The monument, which is characterised by its severe stateliness, has ten engaged columns that decorate its facade and its sides culminating in Corinthian capitals, while the entablature, adorned with metopes and triglyphs, is of the Doric order (one of the three orders of ancient Greek and later Roman architecture).
In 1716, because of the numerous leaks the Conseil des Commis decided to preserve the monument from the infiltration of water by replacing the attic that previously crowned the arch with a slate roof. The Arch was definitively restored between 1912-1913 under the direction of Ernesto Schiaparelli.
Porta Pretoria
Situated on the eastern section of the ancient city walls, between via Sant’Anselmo and via Porta Praetoria, Porta Pretoria provided the main access to the city of Augusta Praetoria and was built in 25 BC after the defeat of the Salassians by the Romans. It still is in an excellent state of conservation and has two series of arches (openings) - one major central arch and two minor lateral ones. The central one is for carriages and the side ones are for pedestrians. The area inside the arches (openings) was used as a troop parade court. In the Medieval Period, there was a chapel dedicated to the Most Blessed Trinity resting against Porta Praetoria, but now only an alcove of this chapel remains.
Roman Theatre
The Roman Theatre was built in the late reign of Augustus, some decades after the foundation of the city (25 BC) and is impressive due to its 22 m high southern façade with its overlapping arches. The theatre occupies three blocks annexed to the ancient city walls, along the Roman main road and could gather up to 3,500 - 4,000 spectators. The lower part of the semi-circle of steps that housed the spectators (cavea) and the foundations of the wall that acted as a backdrop (scaena) are still visible today. Since 2011, the theatre has been used for music shows and theatrical performances.
Roman Bridge
The Roman Bridge is a stone structure dated to the second half of the reign of Augustus (30 BC - 14 AD) that was of strategic importance, since in Aosta the transalpine routes to Gaul split into the Little St. Bernard and the Great St. Bernard Pass. The bridge sits above the ancient course of the Buthier River, which during the Middle Ages changed its course, leaving the ancient bridge without water.

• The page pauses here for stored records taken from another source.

/-- R301 to R303, R305, R310, R311, R314 to R321: what each slot instruction does to the catalogue the wave is bound
to, and what it answers; without a binding each raises Illegal Instruction. The order of slots whose confidence is NaN
is the model's (log 15), and so is that SLFIN writes no log word at or beyond LEN (log 23), and that an SLEMIT with fewer free places
than records emits as many as there are places (log 77). -/
def Obligations.CatalogueInstructions : Prop :=
  ∀ (s : State) (k : Slot) (d a b : Nat), Issues s k 4 → k.heldBack = false → k.det = false →
    (k.w.cat = none → k.holds [d, d + 1, a, b] →
      ∀ i ∈ [Instr.slscor d a b, .slfin d a, .slropn d a, .slst d a true, .slst d a false, .slkvc d a, .slemit d],
        ∃ t, Traps s k t (exec i s) ∧ t.cause = 0x01 ∧ t.reason = 0) ∧
    (∀ key c, k.w.cat = some key → Map.find s.cats key = some c → k.busy = false →
      let h := fun (i : Nat) => (c.hdr.getD i 0).toNat
      let len := h 0 % 2 ^ 13
      let pass := h 3 % 2 ^ 8
      let ent := fun (s : State) (q : Nat) => ((List.range 8).map fun i => (s.byte (.scr (key + 64 + 8 * q + i))).toNat * 2 ^ (8 * i)).sum
      let e := ent s
      let state := fun (e : Nat) => e % 4
      let conf := fun (e : Nat) => e / 2 ^ 16 % 2 ^ 16
      let kv := fun (e : Nat) => e / 4 % 2 = 1
      let bad := fun (e : Nat) => state e = 3 ∨ e / 2 ^ 56 ≠ 0 ∨ e / 2 ^ 12 % 16 ≠ 0 ∨ e / 8 % 2 = 1 ∨ kv e ∧ state e ≠ 2
      let final := fun (e : Nat) => state e = 2 ∧ ¬ bad e
      let q := fun (l : Nat) => (k.w.vget a l).toNat % 2 ^ 16
      let live := fun (l : Nat) => l < 64 ∧ k.on l = true ∧ q l < len ∧ ¬ bad (e (q l))
      let entries := fun (t : State) (f : Nat → Nat → Prop) => ∀ p, p < len → f p (ent t p)
      let inEntries := fun (y : Loc) => ∃ i, i < 8 * len ∧ y = Loc.scr (key + 64 + i)
      let rest := fun (t : State) => (∀ g, g ≠ k.h → Map.find t.waves g = Map.find s.waves g) ∧
        (∀ j, j ≠ key → Map.find t.cats j = Map.find s.cats j) ∧
        { t with waves := s.waves, waiters := s.waiters, scratch := s.scratch, cats := s.cats } = s
      let status := fun (w : Wave) (d : Nat) (f : Nat → Nat → Prop) =>
        (∀ l, l < 64 → if k.on l then ∃ n, w.vget d l = BitVec.ofNat 32 n ∧ f l n else w.vget d l = k.w.vget d l) ∧
        (∀ x, (x < k.w.vkey d ∨ k.w.vkey d + 64 ≤ x) → Sparse.get 0 w.v x = Sparse.get 0 k.w.v x) ∧ { w.rewound k with v := k.w.v } = k.w
      let header := fun (t : State) (c' : Cat) => Map.find t.cats key = some c' ∧ ∀ i, i < 5 → t.word (.scr (key + 12 + 4 * i)) = c'.hdr.getD (i + 3) 0
      let inHeader := fun (y : Loc) => ∃ i, i < 20 ∧ y = Loc.scr (key + 12 + i)
      -- SLSCOR
      (k.holds [d, a, b] →
        let score := fun (l : Nat) => (k.w.vget a l).toNat / 2 ^ 16
        let open_ := fun (l : Nat) => live l ∧ state (e (q l)) ≠ 2 ∧ (fmtF16.decode (score l)).isNan = false
        let wins := fun (l : Nat) => open_ l ∧ ∀ l', l < l' → open_ l' → q l' ≠ q l
        ∃ t w, exec (.slscor d a b) s = .next t ∧ Map.find t.waves k.h = some w ∧ Advances k 4 w ∧ rest t ∧
          status w d (fun l n => (len ≤ q l ∧ n = 2) ∨ (q l < len ∧ bad (e (q l)) ∧ n = 3) ∨ (live l ∧ state (e (q l)) = 2 ∧ n = 1) ∨
            (live l ∧ state (e (q l)) ≠ 2 ∧ (fmtF16.decode (score l)).isNan = true ∧ n = 5) ∨ (open_ l ∧ ¬ wins l ∧ n = 4) ∨ (wins l ∧ n = 0)) ∧
          entries t (fun p x => (∀ l, wins l → q l = p → x = 1 + pass * 16 + score l * 2 ^ 16 + (k.w.vget b l).toNat % 2 ^ 24 * 2 ^ 32) ∧
            ((∀ l, wins l → q l ≠ p) → x = e p)) ∧
          (∀ y, ¬ inEntries y → t.byte y = s.byte y) ∧
          ∃ sc, Map.find t.cats key = some { c with scored := sc } ∧ ∀ p, p ∈ sc ↔ p ∈ c.scored ∨ ∃ l, wins l ∧ q l = p) ∧
      -- SLROPN
      (k.holds [d, a] →
        let first := fun (l : Nat) => ∀ l', l' < l → live l' → q l' ≠ q l
        ∃ t w, exec (.slropn d a) s = .next t ∧ Map.find t.waves k.h = some w ∧ Advances k 4 w ∧ rest t ∧
          status w d (fun l n => (len ≤ q l ∧ n = 2) ∨ (q l < len ∧ bad (e (q l)) ∧ n = 3) ∨ (live l ∧ state (e (q l)) = 2 ∧ n = 1) ∨
            (live l ∧ state (e (q l)) = 1 ∧ first l ∧ n = 0) ∨ (live l ∧ (state (e (q l)) = 0 ∨ (state (e (q l)) = 1 ∧ ¬ first l)) ∧ n = 6)) ∧
          entries t (fun p x => ((∃ l, live l ∧ q l = p) ∧ state (e p) = 1 → x = pass * 16) ∧
            (¬ ((∃ l, live l ∧ q l = p) ∧ state (e p) = 1) → x = e p)) ∧
          (∀ y, ¬ inEntries y → t.byte y = s.byte y) ∧
          ∃ sc, Map.find t.cats key = some { c with scored := sc } ∧
            ∀ p, p ∈ sc ↔ p ∈ c.scored ∧ ¬ ((∃ l, live l ∧ q l = p) ∧ state (e p) = 1)) ∧
      -- SLKVC
      (k.holds [d, a] → (∀ o ∈ k.w.outs, o.path = .st → o.done = true) →
        let first := fun (l : Nat) => ∀ l', l' < l → live l' → q l' ≠ q l
        ∃ t w, exec (.slkvc d a) s = .next t ∧ Map.find t.waves k.h = some w ∧ Advances k 4 w ∧ rest t ∧
          status w d (fun l n => (len ≤ q l ∧ n = 2) ∨ (q l < len ∧ bad (e (q l)) ∧ n = 3) ∨ (live l ∧ state (e (q l)) ≠ 2 ∧ n = 6) ∨
            (live l ∧ state (e (q l)) = 2 ∧ (kv (e (q l)) ∨ ¬ first l) ∧ n = 7) ∨
            (live l ∧ state (e (q l)) = 2 ∧ ¬ kv (e (q l)) ∧ first l ∧ n = 0)) ∧
          entries t (fun p x => ((∃ l, live l ∧ q l = p) ∧ state (e p) = 2 ∧ ¬ kv (e p) → x = e p + 4) ∧
            (¬ ((∃ l, live l ∧ q l = p) ∧ state (e p) = 2 ∧ ¬ kv (e p)) → x = e p)) ∧
          (∀ y, ¬ inEntries y → t.byte y = s.byte y) ∧ Map.find t.cats key = some c) ∧
      (k.holds [d, a] → (∃ o ∈ k.w.outs, o.path = .st ∧ o.done = false) → Waits s (exec (.slkvc d a) s)) ∧
      -- SLST
      (k.holds [d, d + 1, a] → ∀ acq, WritesRun s k 4 d 2 (fun i l =>
        BitVec.ofNat 32 ((if len ≤ q l then 3 else e (q l)) / 2 ^ (32 * i))) (exec (.slst d a acq) s)) ∧
      -- SLFIN
      (k.holds [a] →
        let scored := (List.range len).filter fun p => decide (p ∈ c.scored ∧ state (e p) = 1 ∧ ¬ bad (e p))
        let finth := h 1 % 2 ^ 16
        let reopth := fmtF16.decode (h 1 / 2 ^ 16)
        let above := (scored.filter fun p => f16ge (conf (e p)) finth).length
        let n := max (if h 2 / 2 ^ 16 = 0 then above else min above (h 2 / 2 ^ 16)) (min (h 2 % 2 ^ 16) scored.length)
        ∃ order, List.Perm order scored ∧
          order.Pairwise (fun x y => slotBefore (x, conf (e x)) (y, conf (e y)) = true) ∧
          ∃ t w, exec (.slfin d a) s = .next t ∧ Map.find t.waves k.h = some w ∧ Advances k 4 w ∧ rest t ∧
            (∀ l, l < 64 → (w.pget d).getLsbD l = if k.on l then decide (q l ∈ order.take n) else (k.w.pget d).getLsbD l) ∧
            (∀ p, p ≠ d → w.pget p = k.w.pget p) ∧ { w.rewound k with p := k.w.p } = k.w ∧
            entries t (fun p x =>
              (p ∈ order.take n → x = 2 + pass * 16 + conf (e p) * 2 ^ 16 + e p / 2 ^ 32 % 2 ^ 24 * 2 ^ 32) ∧
              (p ∈ order.drop n → x = if (fmtF16.decode (conf (e p))).lt reopth then pass * 16 else e p) ∧ (p ∉ order → x = e p)) ∧
            (∃ asc, List.Perm asc (order.take n) ∧ asc.Pairwise (· < ·) ∧
              ∀ i, i < len → (t.num (.scr (key + 64 + 8 * len + 2 * i)) 2) =
                if h 6 ≤ i ∧ i < h 6 + asc.length then asc.getD (i - h 6) 0 else s.num (.scr (key + 64 + 8 * len + 2 * i)) 2) ∧
            (∀ y, ¬ inEntries y → ¬ inHeader y → (∀ i, i < 2 * len → y ≠ .scr (key + 64 + 8 * len + i)) → t.byte y = s.byte y) ∧
            ∃ fpl, fpl ≤ len ∧ (∀ p, p < fpl → final (ent t p)) ∧ (fpl < len → ¬ final (ent t fpl)) ∧
              let nfin := BitVec.ofNat 32 ((h 6 + (order.take n).length) % 2 ^ 13)
              header t { hdr := ((c.hdr.set 3 (c.hdr.getD 3 0 + 1)).set 5 (BitVec.ofNat 32 fpl)).set 6 nfin, scored := [] }) ∧
      -- SLEMIT
      (k.room 1 = true →
        let event := h 0 / 2 ^ 16 % 2 = 1
        let slot := fun (i : Nat) => if event then s.num (.scr (key + 64 + 8 * len + 2 * (h 7 + i))) 2 % 2 ^ 12 else h 7 + i
        let due := fun (i : Nat) => (event → h 7 + i < h 6) ∧ slot i < len ∧ final (e (slot i)) ∧ kv (e (slot i))
        let intake := ((Map.find s.tenants k.l.tenant).map (·.intake)).getD []
        let record := fun (i : Nat) => [c.hdr.getD 4 0 + BitVec.ofNat 32 i, BitVec.ofNat 32 (h 8 * 2 ^ 16 + slot i),
          BitVec.ofNat 32 (e (slot i) / 2 ^ 32 % 2 ^ 24), BitVec.ofNat 32 (conf (e (slot i)) * 2 ^ 16 + e (slot i) / 16 % 2 ^ 8)]
        ∀ r, r ≤ 64 → (∀ i, i < r → due i) → (r < 64 → ¬ due r) →
          let n := min r (256 - intake.length)
          (0 < r → n = 0 → Waits s (exec (.slemit d) s)) ∧
          ((r = 0 ∨ 0 < n) → ∃ t w, exec (.slemit d) s = .next t ∧ Map.find t.waves k.h = some w ∧ Advances k 4 w ∧
            Uniform k w [(.s d, BitVec.ofNat 32 n)] ∧ { w.rewound k with s := k.w.s, k := k.w.k, held := k.w.held } = k.w ∧
            (∀ T, Map.find s.tenants k.l.tenant = some T →
              Map.find t.tenants k.l.tenant = some { T with intake := T.intake ++ (List.range n).map record }) ∧
            (∀ j, j ≠ k.l.tenant → Map.find t.tenants j = Map.find s.tenants j) ∧ rest { t with tenants := s.tenants } ∧
            (∀ y, ¬ inHeader y → t.byte y = s.byte y) ∧
            header t { c with hdr := (c.hdr.set 4 (c.hdr.getD 4 0 + BitVec.ofNat 32 n)).set 7 (BitVec.ofNat 32 ((h 7 + n) % 2 ^ 13)) })))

The single-arch bridge has a span of 17.1 m and a width of 5.9 m and was built with blocks of stone, in compliance with the Roman models of the time. It characterises the eastern quarter of the city, called “Pont de Pierre” (Stone Bridge) and is still used as a thoroughfare today.
Santa Maria Assunta Cathedral (Cattedrale di Santa Maria Assunta)
Santa Maria Assunta Cathedral is a Roman Catholic cathedral built in the 4th century in Aosta and the episcopal seat of the Diocese of Aosta. In the 11th century, the Palaeo-Christian structure was replaced by a new one dedicated to the Assumption of the Virgin Mary, making Aosta one of the main centres of Ottonian art in Europe. The architecture of the cathedral was modified during the 15th and 16th century when the bishops of Aosta planned a radical restoration intervention on the church and enriched it with numerous works of art.
The facade of the cathedral consists of two different parts: an atrium dating back to the 16th century and a front section in neo-classical style added in 1848. The atrium has an elegant architectural design and is decorated with statues and frescoes depicting the life of the Virgin Mary, to whom the church is dedicated. It is a splendid example of renaissance art in Valle d’Aosta. Next door, the Treasure Museum contains a rich collection of statuettes, reliquaries and pieces from the Cathedral’s rich treasure providing a significant overview of the art of Valle d’Aosta between the 13th-18th centuries.
Church Complex of Sant’Orso
Located east of the town walls, the Church Complex of Sant’Orso dates back to the 5th century and includes the Collegiate Church of Saint Orso dedicated to Saint Ursus of Aosta with its Romanesque cloister, the Priory and the early Christian basilica.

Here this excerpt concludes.